А днями — зной, духота, мглистое курево. На выцветшей голубени неба — нещадное солнце, бестучье да коричневые стальные полудужья распростертых крыльев коршуна. По степи слепяще, неотразимо сияет ковыль, дымится бурая, верблюжьей окраски, горячая трава; коршун, кренясь, плывет в голубом, — внизу, по траве неслышно скользит его огромная тень.
Суслики свистят истомно и хрипло. На желтеющих парных отвалах нор дремлют сурки. Степь горяча, но мертва, и все окружающее прозрачно-недвижимо. Даже курган синеет на грани видимого сказочно и невнятно, как во сне…
Степь родимая! Горький ветер, оседающий на гривах косячных маток и жеребцов. На сухом конском храпе от ветра солоно, и конь, вдыхая горько-соленый запах, жует шелковистыми губами и ржет, чувствуя на них привкус ветра и солнца. Родимая степь под низким донским небом! Вилюжины балок, суходолов, красноглинистых яров, ковыльный простор с затравевшим гнездоватым следом конского копыта, курганы, в мудром молчании берегущие зарытую казачью славу… Низко кланяюсь и по-сыновьи целую твою пресную землю, донская, казачьей, не ржавеющей кровью политая степь!
У него маленькая сухая змеиная голова. Уши мелки и подвижны. Грудные мускулы развиты до предела. Ноги тонкие, сильные, бабки безупречны, копыта обточены, как речной голыш. Зад чуть висловат, хвост мочалист. Он — кровный донец. Мало того: он очень высоких кровей, в жилах его ни капли иномеси, и порода видна во всем. Кличка его Мальбрук.
На водопое он, защищая свою матку, бился с другим, более сильным и старым жеребцом, и тот сильно зашиб ему левую переднюю ногу, несмотря на то что жеребцы на попасе всегда раскованы. Они вставали на дыбы, грызли друг друга, били передними ногами, рвали один на другом кожу…

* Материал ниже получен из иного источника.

-- ==== Sys2Proof/Certificates/Slice0/Obligations.lean ====
section
/-! DEFINITION. The statements for the provers, each from the numbered rules of the spec that OBLIGATIONS.json cites. -/

open Sys2Proof Sys2Proof.Machine

/-- For every command and every state: a step of the state with that command at the front of its queue is exec of the
command on the state with the rest of the queue. The queue is the model's own (log 1); the commands act in the order
in which they come. A step of a state whose queue is empty answers that state. This is the model's own choice, log 3:
everything that happens at a tick is a command of the table. -/
def Obligations.StepRunsFrontCommand : Prop :=
  (∀ (c : Instr) (rest : List Instr) (s : State),
    step { s with pending := c :: rest } = exec c { s with pending := rest }) ∧
  (∀ s : State, s.pending = [] → step s = .next s)

/-- For every state, whatever stands at the front of its queue, a step answers a next state, never a fault or a
refusal, and the queue of that state is the tail of the queue before: no command adds, drops or reorders waiting
commands. -/
def Obligations.StepTakesOneCommand : Prop :=
  ∀ s : State, ∃ t, step s = .next t ∧ t.pending = s.pending.tail

/-- For every state whose three memories are in canonical form (addresses strictly rising, no byte listed that equals
what an unlisted address reads as), the state that a step answers has them in canonical form, whatever the command:
equal memories stay equal data. -/
def Obligations.StepKeepsMemoriesCanonical : Prop :=
  ∀ s t : State, s.memoryOk = true → step s = .next t → t.memoryOk = true

/-- For every state whose partition layout is legal (each partition bears the number of its lowest quadrant, and no
diagonal pair and no three quadrants form one), the state that a step answers has a legal layout, whatever the
command. -/
def Obligations.StepKeepsLayoutLegal : Prop :=
  ∀ s t : State, s.layoutOk = true → step s = .next t → t.layoutOk = true

/-- At reset no command waits and MOD.READY is 0, every quadrant is in reset and its own partition (MOD.QPART is
0xE4), no version is negotiated, every job page reads IDLE with JCP.STEP and JCP.END_STEP all ones and its epoch 0, no
connector group is enabled, and both invariants hold: the three memories are in canonical form and the layout is
legal. -/
def Obligations.ResetState : Prop :=
  State.reset.pending = [] ∧ State.reset.mod.ready = false ∧ State.reset.mod.inReset = 0xF ∧
  State.reset.mod.qpart = 0xE4 ∧ State.reset.mod.jcpVersion = 0 ∧
  (∀ p : Nat, (State.reset.part p).jcp.state = .idle ∧ (State.reset.part p).jcp.step = BitVec.allOnes 64 ∧
    (State.reset.part p).jcp.endStep = BitVec.allOnes 64 ∧ (State.reset.part p).jcp.epoch = 0) ∧
  State.reset.rst.connectorEn = 0 ∧ State.reset.memoryOk = true ∧ State.reset.layoutOk = true

/-- Where every condition of Table 03.2 holds, PASS_ISSUE runs the head pass, records NaN, frees the tiles and moves the
region bytes it names, and reports the slots with an anchor violation. ANCHOR_COMPUTE appends the anchor of the next
output tile (R47). SHADOW_LOAD fills the array's shadow tile (R74). Where the core's clock runs, SRAM_UE counts
corrected errors, or at an uncorrectable one stops the core's issue, marks the slots of the interrupted pass and reports
(R82). Each result is the whole next state. -/
def Obligations.ArrayCommandsComplete : Prop :=
  (∀ (c : CoreId) (io : PassIo) (s : State) (i : Instance) (p : Pass) (rest : List Pass),
    (s.core c.val).lists.inst = some i → i.passes = p :: rest → s.coreIssues c.val = true →
    (s.core c.val).pendCtrl = none →
    (s.core c.val).inputReady i p = true → (s.core c.val).weightsReady c.val i p io = true →
    (p.named i).all ((s.core c.val).tileReady i) = true →
    (i.fresh = true → (s.core c.val).tokensReady i.op = true) →
    exec (.passIssue c io) s = .next
      (let r := (s.core c.val).runPass c.val i p rest io
       let s1 := (s.setCore c.val r.1).setArith c.val { nan := r.2.1.nan }
       let s2 := (s1.freeTiles c.val io.frees).moveRegions c.val io.moves
       (r.2.2.foldl (fun a j => a.hwError (a.coreReport c.val 0x0302 j i.op.reportOp.toNat 0)) s2).commitLog c.val)) ∧
  (∀ (c : CoreId) (xOff wOff : Nat) (s : State) (i : Instance) (at' a mb nt : Nat),
    (s.core c.val).lists.nextAnchor = some (at', a, mb, nt) → (s.core c.val).lists.insts[at']? = some i →
    s.coreIssues c.val = true → (s.core c.val).anchors.length < 32 →
    (s.core c.val).rangeReady .input xOff (kBlocks (i.op.fullK.getD i.lenK)) = true →
    (s.core c.val).rangeReady .weights wOff (kBlocks (i.op.fullK.getD i.lenK)) = true →
    exec (.anchorCompute c xOff wOff) s = .next
      (let k := s.core c.val
       let n := kBlocks (i.op.fullK.getD i.lenK)
       let r := anchorOf (List.zip ((k.stores.bytes c.val .input xOff n).map BitVec.toNat)
         ((k.stores.bytes c.val .weights wOff n).map BitVec.toNat))
       s.setCore c.val { k with
         anchors := k.anchors ++ [{ tile := { inst := i.serial, mb := mb, nt := nt }, array := a,
                                    anchor := anchorField (r.getD 0), allNan := r.isNone }]
         lists := { k.lists with insts := listSet k.lists.insts at' { i with anchored := i.anchored + 1 } } })) ∧
  (∀ (c : CoreId) (a : Fin 4) (off : Nat) (tw : List TwillMove) (s : State) (i : Instance) (p : Pass),
    (s.core c.val).lists.inst = some i → i.passes.find? (fun p => !((s.core c.val).activeTile a.val).isFor i p) = some p →
    s.coreIssues c.val = true → i.op.tiling.arrays.contains a.val = true → i.covers a.val p.mb = true →
    tw.all ((s.core c.val).twillReady i.op.xFmt i.op.xPlane) = true →
    ((s.core c.val).twillMoves c.val i.op.xFmt i.op.xPlane .input tw).rangeReady .input off
      (opBytes i.op.xFmt i.op.xPlane 64 (tileK i.op.xFmt)) = true →
    exec (.shadowLoad c a off tw) s = .next
      (let k := (s.core c.val).twillMoves c.val i.op.xFmt i.op.xPlane .input tw
       let tk := tileK i.op.xFmt
       let read := readOpVec k.stores c.val .input i.op.xFmt i.op.xPlane off 64 tk (i.kCount p.kt)
       let t : InTile := { inst := i.serial, mb := p.mb, kt := p.kt, cols := (List.range (i.mCount a.val p.mb)).map read }
       s.setCore c.val { k with shadow := k.shadow.set {} a.val t })) ∧
  (∀ (c : CoreId) (store : Fin 5) (bank : BitVec 8) (n : BitVec 32) (s : State), s.coreStopped c.val = false →
    exec (.sramUe c store bank (.corrected n)) s = .next (s.setCore c.val ((s.core c.val).countCe n))) ∧
  (∀ (c : CoreId) (store : Fin 5) (bank : BitVec 8) (off : BitVec 32) (s : State), s.coreStopped c.val = false →
    exec (.sramUe c store bank (.uncorrectable off)) s = .next
      (let k := s.core c.val
       let slots := match k.pass with | some r => r.slots | none => []
       (s.setCore c.val (slots.foldl (fun q j => q.setSlot j (q.slot j).allNan) { k with faultStop := true })).hwError
         (s.coreReport c.val 0x0301 (store.val + 256 * bank.toNat) off.toNat 0)))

Атарщика возле не было, — он спал в степи, подставив солнцу спину и раскоряченные ноги в пыльных накаленных сапогах. Противник свалил Мальбрука на землю, потом гнал далеко-далеко от косяка и, оставив там истекающего кровью, занял оба косяка, увел вдоль по обочине Топкой балки.
Раненого жеребца поставили на конюшню, фельдшер залечил ему ушибленную ногу. А на шестой день Мишка Кошевой, приехавший к смотрителю с докладом, стал свидетелем того, как Мальбрук, управляемый могучим инстинктом продолжателя рода, перегрыз чумбур, выскочил из станка и, захватив пасшихся возле казармы стреноженных кобылиц, на которых ездили атарщики, смотритель и фельдшер, погнал их в степь — сначала рысью, потом начал покусывать отстававших, торопить. Атарщики и смотритель выскочили из казармы, слышали только, как на кобылицах звучно лопались живцы.

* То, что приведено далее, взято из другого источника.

theorem State.logError_frame (s : State) (r : Report1) :
    (State.logError s r).kept = s.kept ∧ (State.logError s r).vDram = s.vDram := by
  simp only [State.logError, ↓State.kept_mk, State.kept_eq, ↓foldl_kept, ↓ite_kept, ↓State.vDram_mk, State.vDram_eq, ↓foldl_vDram, ↓ite_vDram, ↓State.writeRecord_frame, ite_self, and_self, implies_true]

theorem State.summaries_frame (s : State) (part : Option Nat) :
    (State.summaries s part).kept = s.kept ∧ (State.summaries s part).vDram = s.vDram := by
  simp only [State.summaries, ↓State.kept_mk, State.kept_eq, ↓foldl_kept, ↓ite_kept, ↓State.vDram_mk, State.vDram_eq, ↓foldl_vDram, ↓ite_vDram, ↓State.writeRecord_frame, ite_self, and_self, implies_true]

theorem State.setDramByte_frame (s : State) (key : Nat) (b : Byte) :
    (State.setDramByte s key b).kept = s.kept := by
  simp only [State.setDramByte, ↓State.kept_mk, State.kept_eq, ↓foldl_kept, ↓ite_kept, ite_self, and_self, implies_true]

theorem State.setDramBytes_frame (s : State) (key : Nat) (bs : List Byte) :
    (State.setDramBytes s key bs).kept = s.kept := by
  simp only [State.setDramBytes, ↓State.kept_mk, State.kept_eq, ↓foldl_kept, ↓ite_kept, ite_self, and_self, implies_true]

theorem State.setFrame_frame (s : State) (t : Nat) (g : Nat) (f : Frame) :
    (State.setFrame s t g f).kept = s.kept ∧ (State.setFrame s t g f).vDram = s.vDram := by
  simp only [State.setFrame, ↓State.kept_mk, State.kept_eq, ↓foldl_kept, ↓ite_kept, ↓State.vDram_mk, State.vDram_eq, ↓foldl_vDram, ↓ite_vDram, ite_self, and_self, implies_true]

theorem State.setChan_frame (s : State) (k : Nat) (c : Channel) :
    (State.setChan s k c).kept = s.kept ∧ (State.setChan s k c).vDram = s.vDram := by
  simp only [State.setChan, ↓State.kept_mk, State.kept_eq, ↓foldl_kept, ↓ite_kept, ↓State.vDram_mk, State.vDram_eq, ↓foldl_vDram, ↓ite_vDram, ite_self, and_self, implies_true]

theorem State.setCtx_frame (s : State) (k : Nat) (x : Ctx) :
    (State.setCtx s k x).kept = s.kept ∧ (State.setCtx s k x).vDram = s.vDram := by
  simp only [State.setCtx, ↓State.kept_mk, State.kept_eq, ↓foldl_kept, ↓ite_kept, ↓State.vDram_mk, State.vDram_eq, ↓foldl_vDram, ↓ite_vDram, ite_self, and_self, implies_true]

theorem State.modCtx_frame (s : State) (k : Nat) (f : Ctx → Ctx) :
    (State.modCtx s k f).kept = s.kept ∧ (State.modCtx s k f).vDram = s.vDram := by
  simp only [State.modCtx, ↓State.kept_mk, State.kept_eq, ↓foldl_kept, ↓ite_kept, ↓State.vDram_mk, State.vDram_eq, ↓foldl_vDram, ↓ite_vDram, ↓State.setCtx_frame, ite_self, and_self, implies_true]

theorem State.jobWrite_frame (s : State) (t addr : Nat) (bs : List Byte) :
    (s.jobWrite t addr bs).kept = s.kept := by
  induction bs generalizing s addr with
  | nil => simp [State.jobWrite]
  | cons b l ih =>
    simp only [State.jobWrite]
    split <;> simp [ih, State.setDramByte_frame]

theorem State.setJobNat_frame (s : State) (p : Nat) (addr : Nat) (n : Nat) (v : Nat) :
    (State.setJobNat s p addr n v).kept = s.kept := by
  simp only [State.setJobNat, ↓State.kept_mk, State.kept_eq, ↓foldl_kept, ↓ite_kept, ↓State.jobWrite_frame, ite_self, and_self, implies_true]

theorem State.setLinkDie_frame (s : State) (d : Nat) (x : LinkDie) :
    (State.setLinkDie s d x).kept = s.kept ∧ (State.setLinkDie s d x).vDram = s.vDram := by
  simp only [State.setLinkDie, ↓State.kept_mk, State.kept_eq, ↓foldl_kept, ↓ite_kept, ↓State.vDram_mk, State.vDram_eq, ↓foldl_vDram, ↓ite_vDram, ite_self, and_self, implies_true]

theorem State.modCoresOf_frame (s : State) (p : Nat) (f : Core → Core) :
    (State.modCoresOf s p f).kept = s.kept ∧ (State.modCoresOf s p f).vDram = s.vDram := by
  simp only [State.modCoresOf, ↓State.kept_mk, State.kept_eq, ↓foldl_kept, ↓ite_kept, ↓State.vDram_mk, State.vDram_eq, ↓foldl_vDram, ↓ite_vDram, ite_self, and_self, implies_true]

theorem State.abandonPart_frame (s : State) (p : Nat) :
    (State.abandonPart s p).kept = s.kept ∧ (State.abandonPart s p).vDram = s.vDram := by
  simp only [State.abandonPart, ↓State.kept_mk, State.kept_eq, ↓foldl_kept, ↓ite_kept, ↓State.vDram_mk, State.vDram_eq, ↓foldl_vDram, ↓ite_vDram, ↓State.modCoresOf_frame, ite_self, and_self, implies_true]

theorem State.schedule_frame (s : State) (t : Test) :
    (State.schedule s t).kept = s.kept ∧ (State.schedule s t).vDram = s.vDram := by
  simp only [State.schedule, ↓State.kept_mk, State.kept_eq, ↓foldl_kept, ↓ite_kept, ↓State.vDram_mk, State.vDram_eq, ↓foldl_vDram, ↓ite_vDram, ite_self, and_self, implies_true]

theorem State.firstTouch_frame (s : State) (t : Nat) (g : Nat) :
    (State.firstTouch s t g).kept = s.kept ∧ (State.firstTouch s t g).vDram = s.vDram := by
  simp only [State.firstTouch, ↓State.kept_mk, State.kept_eq, ↓foldl_kept, ↓ite_kept, ↓State.vDram_mk, State.vDram_eq, ↓foldl_vDram, ↓ite_vDram, ↓State.modJob_frame, ↓State.setFrame_frame, ite_self, and_self, implies_true]

theorem State.touch_frame (s : State) (pl : Place) :
    (State.touch s pl).kept = s.kept ∧ (State.touch s pl).vDram = s.vDram := by
  simp only [State.touch, ↓State.kept_mk, State.kept_eq, ↓foldl_kept, ↓ite_kept, ↓State.vDram_mk, State.vDram_eq, ↓foldl_vDram, ↓ite_vDram, ↓State.firstTouch_frame, ite_self, and_self, implies_true]

theorem State.poisonSeen_frame (s : State) (k : Nat) (addr : Nat) :
    (State.poisonSeen s k addr).kept = s.kept ∧ (State.poisonSeen s k addr).vDram = s.vDram := by
  simp only [State.poisonSeen, ↓State.kept_mk, State.kept_eq, ↓foldl_kept, ↓ite_kept, ↓State.vDram_mk, State.vDram_eq, ↓foldl_vDram, ↓ite_vDram, ↓State.setChan_frame, ite_self, and_self, implies_true]

theorem State.writeOver_frame (s : State) (full : List (Nat × Nat)) (b : BadLine) :
    (State.writeOver s full b).kept = s.kept ∧ (State.writeOver s full b).vDram = s.vDram := by
  simp only [State.writeOver, ↓State.kept_mk, State.kept_eq, ↓foldl_kept, ↓ite_kept, ↓State.vDram_mk, State.vDram_eq, ↓foldl_vDram, ↓ite_vDram, ↓State.setChan_frame, ↓State.poisonSeen_frame, ite_self, and_self, implies_true]

theorem State.markRefused_frame (s : State) (src : ReqSrc) :
    (State.markRefused s src).kept = s.kept ∧ (State.markRefused s src).vDram = s.vDram := by
  refine ⟨?_, ?_⟩ <;> (unfold State.markRefused; repeat' (first | with_reducible rfl | extract_lets | split | simp +zetaDelta only [↓State.kept_mk, State.kept_eq, ↓foldl_kept, ↓ite_kept, ↓State.vDram_mk, State.vDram_eq, ↓foldl_vDram, ↓ite_vDram, ↓State.modCore_frame, ite_self, and_self, implies_true]))

theorem State.refuse_frame (s : State) (k : Nat) (r : MemReq) :
    (State.refuse s k r).kept = s.kept ∧ (State.refuse s k r).vDram = s.vDram := by
  unfold State.refuse
  (repeat' split) <;> simp only [↓State.kept_mk, State.kept_eq, ↓foldl_kept, ↓ite_kept, ↓State.vDram_mk, State.vDram_eq, ↓foldl_vDram, ↓ite_vDram, ↓State.markRefused_frame, ↓State.setChan_frame, ite_self, and_self, implies_true]

theorem State.holdWrite_frame (s : State) (pl : Place) (r : MemReq) :
    (State.holdWrite s pl r).kept = s.kept ∧ (State.holdWrite s pl r).vDram = s.vDram := by
  simp only [State.holdWrite, ↓State.kept_mk, State.kept_eq, ↓foldl_kept, ↓ite_kept, ↓State.vDram_mk, State.vDram_eq, ↓foldl_vDram, ↓ite_vDram, ↓State.touch_frame, ↓State.refuse_frame, ↓State.setChan_frame, ite_self, and_self, implies_true]

theorem State.writeLines_frame (s : State) (p : Nat) (addr : Nat) (bs : List Byte) :
    (State.writeLines s p addr bs).kept = s.kept := by
  simp only [State.writeLines, ↓State.kept_mk, State.kept_eq, ↓foldl_kept, ↓ite_kept, ↓State.jobWrite_frame, ↓State.writeOver_frame, ite_self, and_self, implies_true]

theorem State.postPiece_frame (s : State) (p : Nat) (addr : Nat) (bs : List Byte) (e : Nat × Nat) :
    (State.postPiece s p addr bs e).kept = s.kept := by
  (unfold State.postPiece; repeat' (first | with_reducible rfl | extract_lets | split | simp +zetaDelta only [↓State.kept_mk, State.kept_eq, ↓foldl_kept, ↓ite_kept, ↓State.writeLines_frame, ↓State.holdWrite_frame, ite_self, and_self, implies_true]))

theorem State.postLines_frame (s : State) (p : Nat) (addr : Nat) (bs : List Byte) :
    (State.postLines s p addr bs).kept = s.kept := by
  simp only [State.postLines, ↓State.kept_mk, State.kept_eq, ↓foldl_kept, ↓ite_kept, ↓State.writeLines_frame, ↓State.postPiece_frame, ite_self, and_self, implies_true]

theorem State.postQuiet_frame (s : State) (p : Nat) (addr : Nat) (bs : List Byte) :
    (State.postQuiet s p addr bs).kept = s.kept := by
  (unfold State.postQuiet; repeat' (first | with_reducible rfl | extract_lets | split | simp +zetaDelta only [↓State.kept_mk, State.kept_eq, ↓foldl_kept, ↓ite_kept, ↓State.logError_frame, ↓State.postLines_frame, ite_self, and_self, implies_true]))

theorem State.clearCatEntry_frame (s : State) (p : Nat) (r : SnapRun) :
    (State.clearCatEntry s p r).kept = s.kept := by
  (unfold State.clearCatEntry; repeat' (first | with_reducible rfl | extract_lets | split | simp +zetaDelta only [↓State.kept_mk, State.kept_eq, ↓foldl_kept, ↓ite_kept, ↓State.postQuiet_frame, ite_self, and_self, implies_true]))

theorem State.sendCtl_frame (s : State) (p : Nat) (dst : BitVec 12) (c : Ctl) :
    (State.sendCtl s p dst c).kept = s.kept ∧ (State.sendCtl s p dst c).vDram = s.vDram := by
  simp only [State.sendCtl, ↓State.kept_mk, State.kept_eq, ↓foldl_kept, ↓ite_kept, ↓State.vDram_mk, State.vDram_eq, ↓foldl_vDram, ↓ite_vDram, ite_self, and_self, implies_true]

— Спешил нас, проклятый сын!..
Смотритель выругался, но смотрел вслед удалявшимся лошадям не без тайного одобрения.
В полдень Мальбрук привел и поставил лошадей на водопой. Маток отняли у него пешие атарщики, а самого, заседлав, увел Мишка в степь и пустил в прежний косяк.

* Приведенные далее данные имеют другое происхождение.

theorem linkRetrain_frame (i : PortId) (seen : Bool) (s : State) :
    (linkRetrain i seen s).kept = s.kept ∧ (linkRetrain i seen s).vDram = s.vDram := by
  simp only [linkRetrain, ↓State.kept_mk, State.kept_eq, ↓foldl_kept, ↓ite_kept, ↓State.vDram_mk, State.vDram_eq, ↓foldl_vDram, ↓ite_vDram, ↓State.retrain_frame, ite_self, and_self, implies_true]

theorem klpEnable_frame (i : PortId) (on : Bool) (s : State) :
    (klpEnable i on s).kept = s.kept ∧ (klpEnable i on s).vDram = s.vDram := by
  simp only [klpEnable, ↓State.kept_mk, State.kept_eq, ↓foldl_kept, ↓ite_kept, ↓State.vDram_mk, State.vDram_eq, ↓foldl_vDram, ↓ite_vDram, ↓State.returnPort_frame, ↓State.setPort_frame, ↓State.portDown_frame, ↓State.dropPort_frame, ↓State.modPort_frame, ite_self, and_self, implies_true]

theorem klpRetrain_frame (i : PortId) (s : State) :
    (klpRetrain i s).kept = s.kept ∧ (klpRetrain i s).vDram = s.vDram := by
  simp only [klpRetrain, ↓State.kept_mk, State.kept_eq, ↓foldl_kept, ↓ite_kept, ↓State.vDram_mk, State.vDram_eq, ↓foldl_vDram, ↓ite_vDram, ↓State.retrain_frame, ↓State.modPort_frame, ite_self, and_self, implies_true]

theorem klpCtrClr_frame (i : PortId) (s : State) :
    (klpCtrClr i s).kept = s.kept ∧ (klpCtrClr i s).vDram = s.vDram := by
  simp only [klpCtrClr, ↓State.kept_mk, State.kept_eq, ↓foldl_kept, ↓ite_kept, ↓State.vDram_mk, State.vDram_eq, ↓foldl_vDram, ↓ite_vDram, ↓State.modPort_frame, ite_self, and_self, implies_true]

end Sys2Proof.Machine
end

За два месяца службы в атарщиках Кошевой внимательно изучил жизнь лошадей на отводе; изучил и проникся глубоким уважением к их уму и нелюдскому благородству. На его глазах покрывались матки; и этот извечный акт, совершаемый в первобытных условиях, был так естественно-целомудрен и прост, что невольно рождал в уме Кошевого противопоставления не в пользу людей. Но много было в отношениях лошадей и людского. Например, замечал Мишка, что стареющий жеребец Бахарь, неукротимо-злой и грубоватый в обращении с кобылицами, выделял одну рыжую четырехлетнюю красавицу, с широкой прозвездью во лбу и горячими глазами. Он всегда был около нее встревожен и волнующе резок, всегда обнюхивал ее с особенным, сдержанным и страстным похрапом. Он любил на стоянке класть свою злую голову на круп любимой кобылицы и дремать так подолгу. Мишка смотрел на него со стороны, видел, как под тонкой кожей жеребца вяло играют связки мускулов, и ему казалось, что Бахарь любит эту кобылицу по-старчески безнадежно-крепко и грустно.